2. Command line option

Input parameters

`--fasta <file>`

default: null

Enter the path to the FASTA files that LAGOON-MCL should process.
If you want to include multiple FASTA files, enclose the path in quotes (").
For example: "/path/to/lagoon-mcl/data-test/fasta/*.fasta"

`--annotation <file>`

default: null

If you have sequence-specific labels, annotations, or additional information (e.g., taxonomy, function, etc.), you can provide them to LAGOON-MCL by creating a CSV (comma-separated values) file with two columns:

annotation: the name of the label, annotation, or information (e.g., species, Pfam, etc.)
file: the path to the file containing the corresponding label, annotation, or information

For more details about this file, please see 5. Input files.

Ouput parameters

`--outdir <path>`

default: ${projectDir}/results

Directory where LAGOON-MCL will save the output files. This directory can be located outside the folder containing the input files used to run the pipeline.

Pfam database scan

With LAGOON-MCL, you can align your own sequences against the Pfam database using MMseqs2.
If the --annotation parameter is not provided, LAGOON-MCL will automatically scan the Pfam database.

For more information about the Pfam database, see 4. Databases, and for details on the alignment step, see 3. Tutorial.

`--scan_pfam <bool>`

default: true

Boolean parameters only accept true or false (must be lowercase).

true : LAGOON-MCL aligns sequences against the Pfam database using MMseqs2.
false : LAGOON-MCL does not align sequences against the MMseqs2 database.

If the --annotation parameter is null, LAGOON-MCL will align sequences against the Pfam database even if --pfam_scan is set to false.

`--pfam_path <path>`

default: ${projectDir}/database/pfamDB

If --scan_pfam is set to true and the MMseqs2 database derived from Pfam has not been downloaded and built using the build_pfam_db.sh script, you must specify the path to the directory containing the MMseqs2 database built from Pfam.

If you used the ./build_pfam_db.sh script, you can keep the default value.

For more information, please see Databases and Tutorial.

`--pfam_name <string>`

default: pfamDB

If --scan_pfam is set to true and the MMseqs2 database derived from Pfam has not been downloaded and built using the build_pfam_db.sh script, you must specify the name of the MMseqs2 database.
The database name should match the common prefix of all files in the directory provided via the --pfam_path parameter.

AlphaFold Protein Structure Database scan

LAGOON-MCL aligns user-supplied sequences against an MMseqs2 database built from sequences in the AlphaFold Protein Structure Database and, more specifically, from sequences that can be found in the AlphaFold Clusters database.
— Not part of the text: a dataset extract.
-- ==== Sys2Proof/Machine/Dispatch.lean ====
section
/-! DEFINITION. One arm per command, each a direct call of its meaning. -/

namespace Sys2Proof.Machine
As the sequences in the AlphaFold Protein Structure Database have a UniProt identifier, LAGOON-MCL uses this link to provide Pfam annotations.
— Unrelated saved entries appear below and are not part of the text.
-- ==== Sys2Proof/Certificates/Slice0/Obligations.lean ====
section
/-! DEFINITION. The statements about the model. Each docstring says what its statement claims and names the rules of spec/ it rests on. -/

open Sys2Proof
open Sys2Proof.Machine

/-- O1. For every command c and state s with c at the front of its queue, step of s is exec of c on s with the rest of the queue; on an empty queue a step leaves the state as it is (model's choice, log 1). (00_scope.md) -/
def Obligations.StepRunsFrontCommand : Prop :=
  (∀ (s : State) (c : Instr) (cs : List Instr), s.pending = c :: cs → step s = exec c { s with pending := cs })
    ∧ ∀ s : State, s.pending = [] → step s = .next s

/-- O2. No command ends in a fault or a refusal, whatever the state and the operands. That a command whose event cannot happen in a state changes nothing there, and so answers a next state too, is the model's choice (log 10). (00_scope.md) -/
def Obligations.EveryCommandAnswers : Prop :=
  ∀ (c : Instr) (s : State), ∃ t, exec c s = .next t

/-- O3. For every state in which HBM is in canonical form (one cell for an address, none equal to what an unlisted byte reads) and the dictionary registers each stand under one key, every step leads to such a state, whatever the command. (07_memory_system.md, 18_dictionary_management.md) -/
def Obligations.StepKeepsInvariant : Prop :=
  ∀ s t : State, s.Inv → step s = .next t → t.Inv

/-- O4. State.reset meets the invariant that every step keeps. (19_reset_bringup.md) -/
def Obligations.ResetMeetsInvariant : Prop :=
  State.reset.Inv

/-- O5. For every step that runs a command c from the front of the queue: the queue afterwards is its rest, what had left the package before is a prefix of what has left it after, and the counter by which free values are drawn is at least what it was. That the outbox and the counter exist is the model's choice (logs 2 and 3). (00_scope.md, 18_dictionary_management.md) -/
def Obligations.StepIsSound : Prop :=
  ∀ (s t : State) (c : Instr) (cs : List Instr), s.pending = c :: cs → step s = .next t → Sound { s with pending := cs } t

/-- O6. That State.reset is the package without power, and what stands there where the spec gives no value for that state (the empty routing tables, the VACANT tenancy without peers, the DISABLED queues among it), are the model's choice (log 4). At reset the package is unpowered: the always-on rails are down, the reference loop is FREE, the beat counter is 0, the tenancy is VACANT and OPEN with no peers, no Last is running, the routing tables are empty, every queue is DISABLED, the chip number in force is 0xFFFF, and an entry such as reorder_hold_us reads its default. (R33, R29, 19_reset_bringup.md, 17_tenancy_sealing_keys.md) -/
def Obligations.ResetValues : Prop :=
  State.reset.pending = [] ∧ State.reset.reset'.boot = .off ∧ State.reset.clock.refState = .free ∧ State.reset.clock.beat = 0
    ∧ State.reset.tenancy.state = .vacant ∧ State.reset.tenancy.vals.peers = [] ∧ State.reset.last.run = none
    ∧ State.reset.router.active = [] ∧ (∀ q : Nat, (queueOf State.reset q).state = .disabled)
    ∧ rget State.reset Reg.chipNumberActive = 0xFFFF ∧ (∀ r : Reg, rget State.reset r = r.dflt)

/-- O7. Where the registers each stand under one key (the invariant), a register that was written reads the value cut to its width, and every register under another key reads as before. (R438, 18_dictionary_management.md) -/
def Obligations.RegisterReadsBack : Prop :=
  ∀ (s : State) (r r' : Reg) (v : Nat), s.Inv → rget (rset s r v) r = v % 2 ^ r.bits ∧ (r'.key ≠ r.key → rget (rset s r v) r' = rget s r')

/-- O8. After a write of bytes to HBM that meets no poisoned line a byte within the range reads the byte written there; in a poisoned line that the write does not cover whole a byte stays as it was, and in one that it covers whole, and in every line without poison, a byte reads what was written; every byte outside the range reads as before; the canonical form stays, and poison stands only on lines the write did not cover whole. (R155, 07_memory_system.md) -/
def Obligations.HbmReadsBack : Prop :=
  ∀ (s : State) (a : Nat) (bs : List Byte) (x : Nat), s.hbm.mem.wf = true →
    (hbmWrite s a bs).hbm.mem.wf = true
    ∧ (poisoned s a bs.length = false → x < bs.length → (hbmWrite s a bs).hbm.mem.read (a + x) = bs.getD x 0)
    ∧ (x < bs.length → poisoned s (64 * ((a + x) / 64)) 64 = true → (64 * ((a + x) / 64) < a ∨ a + bs.length < 64 * ((a + x) / 64) + 64) →
        (hbmWrite s a bs).hbm.mem.read (a + x) = s.hbm.mem.read (a + x))
    ∧ (x < bs.length → (poisoned s (64 * ((a + x) / 64)) 64 = false ∨ (a ≤ 64 * ((a + x) / 64) ∧ 64 * ((a + x) / 64) + 64 ≤ a + bs.length)) →
        (hbmWrite s a bs).hbm.mem.read (a + x) = bs.getD x 0)
    ∧ ((x < a ∨ a + bs.length ≤ x) → (hbmWrite s a bs).hbm.mem.read x = s.hbm.mem.read x)
    ∧ (∀ p ∈ (hbmWrite s a bs).hbm.poison, p ∈ s.hbm.poison ∧ ¬ (a ≤ 64 * p.1 ∧ 64 * p.1 + 64 ≤ a + bs.length))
For more information on selecting AlphaFold sequences, building the MMseqs2 database and retrieving information from the UniProtKB database, please see databases.

`--alphafold_path <path>`

default: ${projectDir}/database/alphafoldDB

If the MMseqs2 database derived from AlphaFold data has not been built using the build_alphafold_db.sh script, you must specify the path to the directory containing the MMseqs2 database built from AlphaFold.

If you used the ./build_alphafold_db.sh script, you can keep the default value.
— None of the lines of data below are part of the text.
-- ==== Sys2Proof/Laws/KeepsLast.lean ====
section
/-! SUPPORT. Queues, lace operations, the units of tiles and a running Last keep what every operation keeps: the queue, the outbox, the free values given, and the canonical forms. -/

namespace Sys2Proof.Machine

theorem keeps_stopQueue {b0 s : State} (h : Keeps b0 s) (q : Nat) (code : Nat) : Keeps b0 (stopQueue s q code) := by
  unfold stopQueue
  repeat' first | with_reducible assumption | with_reducible apply keeps_setQState

theorem keeps_doorbell {b0 s : State} (h : Keeps b0 s) (q : Nat) : Keeps b0 (doorbell s q) := by
  unfold doorbell
  repeat' first | with_reducible assumption | with_reducible apply keeps_stopQueue | with_reducible apply keeps_refreshQueue | with_reducible apply keeps_setQState | with_reducible apply keeps_ite | intro _

theorem keeps_execQueueDoorbell {b0 s : State} (h : Keeps b0 s) (queue : Nat) : Keeps b0 (outState s (execQueueDoorbell queue s)) := by
  unfold execQueueDoorbell
  repeat' first | with_reducible assumption | rw [outState_next] | with_reducible apply keeps_doorbell | with_reducible apply keeps_ite | intro _

theorem keeps_disableWaits {b0 s : State} (h : Keeps b0 s) (q : Nat) : Keeps b0 (disableWaits s q) := by
  unfold disableWaits
  repeat' first | with_reducible assumption | with_reducible apply keeps_modQueue

theorem keeps_queueAction {b0 s : State} (h : Keeps b0 s) (action : Nat) (q : Nat) : Keeps b0 (queueAction s action q).2 := by
  unfold queueAction
  dsimp only
  repeat' first | with_reducible assumption | with_reducible apply keeps_refuse | with_reducible apply keeps_accept | with_reducible apply keeps_setQState | with_reducible apply keeps_disableWaits | with_reducible apply keeps_refreshQueue | intro _ | split

theorem keeps_wQueueCtl {b0 s : State} (h : Keeps b0 s) (via : Via) (v : Nat) : Keeps b0 (wQueueCtl via v s).2 := by
  unfold wQueueCtl
  dsimp only
  repeat' first | with_reducible assumption | with_reducible apply keeps_refuse | with_reducible apply keeps_queueAction | split

theorem keeps_execQueueEnable {b0 s : State} (h : Keeps b0 s) (via : Via) (queue : Nat) : Keeps b0 (outState s (execQueueEnable via queue s)) := by
  unfold execQueueEnable
  repeat' first | with_reducible assumption | rw [outState_next] | with_reducible apply keeps_doWrite | with_reducible apply keeps_wQueueCtl | intro _

theorem keeps_execQueueDisable {b0 s : State} (h : Keeps b0 s) (via : Via) (queue : Nat) : Keeps b0 (outState s (execQueueDisable via queue s)) := by
  unfold execQueueDisable
  repeat' first | with_reducible assumption | rw [outState_next] | with_reducible apply keeps_doWrite | with_reducible apply keeps_wQueueCtl | intro _

theorem keeps_execQueueResume {b0 s : State} (h : Keeps b0 s) (via : Via) (queue : Nat) : Keeps b0 (outState s (execQueueResume via queue s)) := by
  unfold execQueueResume
  repeat' first | with_reducible assumption | rw [outState_next] | with_reducible apply keeps_doWrite | with_reducible apply keeps_wQueueCtl | intro _

theorem keeps_execQueueDrained {b0 s : State} (h : Keeps b0 s) (queue : Nat) : Keeps b0 (outState s (execQueueDrained queue s)) := by
  unfold execQueueDrained
  repeat' first | with_reducible assumption | rw [outState_next] | with_reducible apply keeps_setQState | with_reducible apply keeps_ite | intro _

theorem keeps_takePlace {b0 s : State} (h : Keeps b0 s) (q : Nat) (id : Nat) (ws : List Word) : Keeps b0 (takePlace s q id ws) := by
  unfold takePlace
  dsimp only
  repeat' first | with_reducible assumption | with_reducible apply keeps_refreshAll | with_reducible apply keeps_laceOpen | (simp only [keeps_mk_iff]; with_reducible apply keepsVia_left) | intro _ | split

theorem keeps_execCommandStart {b0 s : State} (h : Keeps b0 s) (engine : Nat) : Keeps b0 (outState s (execCommandStart engine s)) := by
  unfold execCommandStart
  repeat' first | with_reducible assumption | rw [outState_next] | with_reducible apply keeps_fetchHead | with_reducible apply keeps_stopQueue | with_reducible apply keeps_setQWord | with_reducible apply keeps_rinc | with_reducible apply keeps_modQueue | with_reducible apply keeps_takePlace | with_reducible apply keeps_countDenied | with_reducible apply keeps_refreshQueue | with_reducible apply keeps_treadLog | (simp only [keeps_mk_iff]; with_reducible apply keepsVia_left) | (with_reducible apply keeps_pair; with_reducible assumption) | intro _ | split

theorem keeps_runCommand {b0 s : State} (h : Keeps b0 s) (q : Nat) (id : Nat) (op : Nat) (act : State → Flight → State) (hact : ∀ t y1, Keeps b0 t → Keeps b0 (act t y1)) : Keeps b0 (runCommand s q id op act) := by
  unfold runCommand
  repeat' first | with_reducible assumption | with_reducible apply hact | with_reducible apply keeps_modFlight | intro _ | split

theorem keeps_copyCommand {b0 s : State} (h : Keeps b0 s) (q : Nat) (id : Nat) (f : Flight) : Keeps b0 (copyCommand s q id f) := by
  unfold copyCommand
  repeat' first | with_reducible assumption | with_reducible apply keeps_finish_p | with_reducible apply keeps_startQueueCopy | with_reducible apply keeps_takeWaiting | with_reducible apply keeps_ite | intro _

theorem keeps_execCopy {b0 s : State} (h : Keeps b0 s) (queue : Nat) (id : Nat) : Keeps b0 (outState s (execCopy queue id s)) := by
  unfold execCopy
  repeat' first | with_reducible assumption | rw [outState_next] | with_reducible apply keeps_runCommand | with_reducible apply keeps_copyCommand | intro _

theorem keeps_execFill {b0 s : State} (h : Keeps b0 s) (queue : Nat) (id : Nat) : Keeps b0 (outState s (execFill queue id s)) := by
  unfold execFill
  repeat' first | with_reducible assumption | rw [outState_next] | with_reducible apply keeps_runCommand | with_reducible apply keeps_copyCommand | intro _

theorem keeps_execFence {b0 s : State} (h : Keeps b0 s) (queue : Nat) (id : Nat) : Keeps b0 (outState s (execFence queue id s)) := by
  unfold execFence
  repeat' first | with_reducible assumption | rw [outState_next] | with_reducible apply keeps_runCommand | with_reducible apply keeps_finish_p | with_reducible apply keeps_ite | intro _

theorem keeps_signalWrite {b0 s : State} (h : Keeps b0 s) (ws : List Word) : Keeps b0 (signalWrite s ws) := by
  unfold signalWrite
  repeat' first | with_reducible assumption | with_reducible apply keeps_semAdd | with_reducible apply keeps_hbmWrite | with_reducible apply keeps_ite | intro _

theorem keeps_execSignal {b0 s : State} (h : Keeps b0 s) (queue : Nat) (id : Nat) : Keeps b0 (outState s (execSignal queue id s)) := by
  unfold execSignal
  repeat' first | with_reducible assumption | rw [outState_next] | with_reducible apply keeps_runCommand | with_reducible apply keeps_finish_p | with_reducible apply keeps_signalWrite | with_reducible apply keeps_ite | intro _

theorem keeps_execWait {b0 s : State} (h : Keeps b0 s) (queue : Nat) (id : Nat) : Keeps b0 (outState s (execWait queue id s)) := by
  unfold execWait
  repeat' first | with_reducible assumption | rw [outState_next] | with_reducible apply keeps_runCommand | with_reducible apply keeps_finish_p | intro _ | split

theorem keeps_execWaitTimeout {b0 s : State} (h : Keeps b0 s) (queue : Nat) (id : Nat) : Keeps b0 (outState s (execWaitTimeout queue id s)) := by
  unfold execWaitTimeout
  repeat' first | with_reducible assumption | rw [outState_next] | with_reducible apply keeps_finish_p | intro _ | split

theorem keeps_laceCommand {b0 s : State} (h : Keeps b0 s) (q : Nat) (id : Nat) (f : Flight) (act : State → Nat → State) (hact : ∀ t y1, Keeps b0 t → Keeps b0 (act t y1)) : Keeps b0 (laceCommand s q id f act) := by
  unfold laceCommand
  dsimp only
  repeat' first | with_reducible assumption | with_reducible apply hact | with_reducible apply keeps_finish_p | split

theorem keeps_execBarrier {b0 s : State} (h : Keeps b0 s) (queue : Nat) (id : Nat) : Keeps b0 (outState s (execBarrier queue id s)) := by
  unfold execBarrier
  repeat' first | with_reducible assumption | rw [outState_next] | with_reducible apply keeps_runCommand | with_reducible apply keeps_laceCommand | with_reducible apply keeps_laceSend | intro _

theorem keeps_execReduceScalar {b0 s : State} (h : Keeps b0 s) (queue : Nat) (id : Nat) : Keeps b0 (outState s (execReduceScalar queue id s)) := by
  unfold execReduceScalar
  repeat' first | with_reducible assumption | rw [outState_next] | with_reducible apply keeps_runCommand | with_reducible apply keeps_laceCommand | with_reducible apply keeps_engineMeter | with_reducible apply keeps_laceRead | with_reducible apply keeps_laceEnd | (with_reducible apply keeps_pair; with_reducible assumption) | intro _ | split

theorem keeps_execTimestamp {b0 s : State} (h : Keeps b0 s) (queue : Nat) (id : Nat) : Keeps b0 (outState s (execTimestamp queue id s)) := by
  unfold execTimestamp
  dsimp only
  repeat' first | with_reducible assumption | rw [outState_next] | with_reducible apply keeps_runCommand | with_reducible apply keeps_finish_p | with_reducible apply keeps_engineMeter | with_reducible apply keeps_timestampWrite | (with_reducible apply keeps_pair; with_reducible assumption) | intro _ | split

theorem keeps_completeFlight {b0 s : State} (h : Keeps b0 s) (q : Nat) (f : Flight) (r : Result) : Keeps b0 (completeFlight s q f r) := by
  unfold completeFlight
  dsimp only
  repeat' first | with_reducible assumption | with_reducible apply keeps_modQueue | with_reducible apply keeps_setQWord | with_reducible apply keeps_treadLog | with_reducible apply keeps_semAdd | with_reducible apply keeps_refreshQueue | with_reducible apply keeps_engineWrite | with_reducible apply keeps_stopQueue | (simp only [keeps_mk_iff]; with_reducible apply keepsVia_left) | (with_reducible apply keeps_pair; with_reducible assumption) | intro _ | split

theorem keeps_execCommandComplete {b0 s : State} (h : Keeps b0 s) (queue : Nat) (id : Nat) : Keeps b0 (outState s (execCommandComplete queue id s)) := by
  unfold execCommandComplete
  repeat' first | with_reducible assumption | rw [outState_next] | with_reducible apply keeps_clocked | with_reducible apply keeps_completeFlight | intro _ | split

theorem keeps_wMgmtCommand {b0 s : State} (h : Keeps b0 s) (v : List Byte) : Keeps b0 (wMgmtCommand v s).2 := by
  unfold wMgmtCommand
  repeat' first | with_reducible assumption | with_reducible apply keeps_refuse | with_reducible apply keeps_accept | with_reducible apply keeps_doorbell | with_reducible apply keeps_setQWord | (simp only [keeps_mk_iff]; with_reducible apply keepsVia_left) | split

theorem keeps_execMgmtCommand {b0 s : State} (h : Keeps b0 s) (via : Via) (bytes : List Byte) : Keeps b0 (outState s (execMgmtCommand via bytes s)) := by
  unfold execMgmtCommand
  repeat' first | with_reducible assumption | rw [outState_next] | with_reducible apply keeps_doWrite | with_reducible apply keeps_wMgmtCommand | intro _

theorem keeps_laceReceive {b0 s t : State} (h : Keeps b0 s) (k : Keeps b0 t) (m : List Word) (log : Bool) :
    Keeps b0 ((laceReceive s m log).getD t) := by
  unfold laceReceive
  dsimp only
  repeat' first | with_reducible assumption | rw [Option.getD_none] | rw [Option.getD_some] | with_reducible apply keeps_laceTake | with_reducible apply keeps_logLace | with_reducible apply keeps_setLaceSet | intro _ | split

theorem keeps_execLacePacket {b0 s : State} (h : Keeps b0 s) (p : Packet) : Keeps b0 (outState s (execLacePacket p s)) := by
  unfold execLacePacket
  repeat' first | with_reducible assumption | rw [outState_next] | with_reducible apply keeps_rinc | with_reducible apply keeps_laceReceive | with_reducible apply keeps_ite | intro _

theorem keeps_execLaceTimeout {b0 s : State} (h : Keeps b0 s) (set : Nat) : Keeps b0 (outState s (execLaceTimeout set s)) := by
  unfold execLaceTimeout
  repeat' first | with_reducible assumption | rw [outState_next] | with_reducible apply keeps_laceEnd | split

theorem keeps_execLaceTakeover {b0 s : State} (h : Keeps b0 s) : Keeps b0 (outState s (execLaceTakeover s)) := by
  unfold execLaceTakeover
  repeat' first | with_reducible assumption | rw [outState_next] | with_reducible apply keeps_rinc | with_reducible apply keeps_ite | (simp only [keeps_mk_iff]; with_reducible apply keepsVia_left) | intro _

theorem keeps_wLaceEnable {b0 s : State} (h : Keeps b0 s) (set : Nat) (v : Nat) : Keeps b0 (wLaceEnable set v s).2 := by
  unfold wLaceEnable
  dsimp only
  repeat' first | with_reducible assumption | with_reducible apply keeps_refuse | with_reducible apply keeps_accept | with_reducible apply keeps_setLaceSet | split

theorem keeps_execLaceEnable {b0 s : State} (h : Keeps b0 s) (via : Via) (set : Nat) (v : Nat) : Keeps b0 (outState s (execLaceEnable via set v s)) := by
  unfold execLaceEnable
  repeat' first | with_reducible assumption | rw [outState_next] | with_reducible apply keeps_doWrite | with_reducible apply keeps_wLaceEnable | intro _

theorem keeps_startBulk {b0 s : State} (h : Keeps b0 s) (b : Bulk) (remote : Bool) : Keeps b0 (startBulk s b remote) := by
  unfold startBulk
  repeat' first | with_reducible assumption | with_reducible apply keeps_bulkEnd | with_reducible apply keeps_bulkReads | with_reducible apply keeps_bulkRun | with_reducible apply keeps_ite | intro _

theorem keeps_execBulkCopy {b0 s : State} (h : Keeps b0 s) (src : Nat) (remote : Bool) (len : Nat) (dst : Nat) : Keeps b0 (outState s (execBulkCopy src remote len dst s)) := by
  unfold execBulkCopy
  repeat' first | with_reducible assumption | rw [outState_next] | with_reducible apply keeps_clocked | with_reducible apply keeps_startBulk

theorem keeps_execBulkDigest {b0 s : State} (h : Keeps b0 s) (src : Nat) (remote : Bool) (len : Nat) (set : Nat) : Keeps b0 (outState s (execBulkDigest src remote len set s)) := by
  unfold execBulkDigest
  repeat' first | with_reducible assumption | rw [outState_next] | with_reducible apply keeps_clocked | with_reducible apply keeps_startBulk

theorem keeps_modSchedLace {b0 s : State} (h : Keeps b0 s) (o : SchedLace) (f : SchedLace → SchedLace) : Keeps b0 (modSchedLace s o f) := by
  unfold modSchedLace
  repeat' first | with_reducible assumption | with_reducible apply keeps_setRun

theorem keeps_schedLaceCheck {b0 s : State} (h : Keeps b0 s) (r : Run) (o : SchedLace) : Keeps b0 (schedLaceCheck s r o) := by
  unfold schedLaceCheck
  repeat' first | with_reducible assumption | with_reducible apply keeps_rinc | with_reducible apply keeps_modSchedLace | with_reducible apply keeps_setRun | with_reducible apply keeps_setPtile | with_reducible apply keeps_schedWrite | with_reducible apply keeps_semAdd | with_reducible apply keeps_ite | intro _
`--alphafold_name <string>`

default: alphafoldDB

If the MMseqs2 database derived from AlphaFold data has not been downloaded and built using the build_alphafold_db.sh script, you must specify the name of the MMseqs2 database. \ The database name should match the common prefix of all files in the directory provided via the --alphafold_path parameter.

`--uniprot <file>`

default: ${projectDir}/database/uniprot_function.json

The UniProt file is a JSON file with the following structure:

Key: UniProt identifier
Value: list of Pfam identifiers associated with the UniProt identifier

This file is generated using the build_alphafold_db.sh script.
If you obtained the file without using the script, use this parameter to specify its path.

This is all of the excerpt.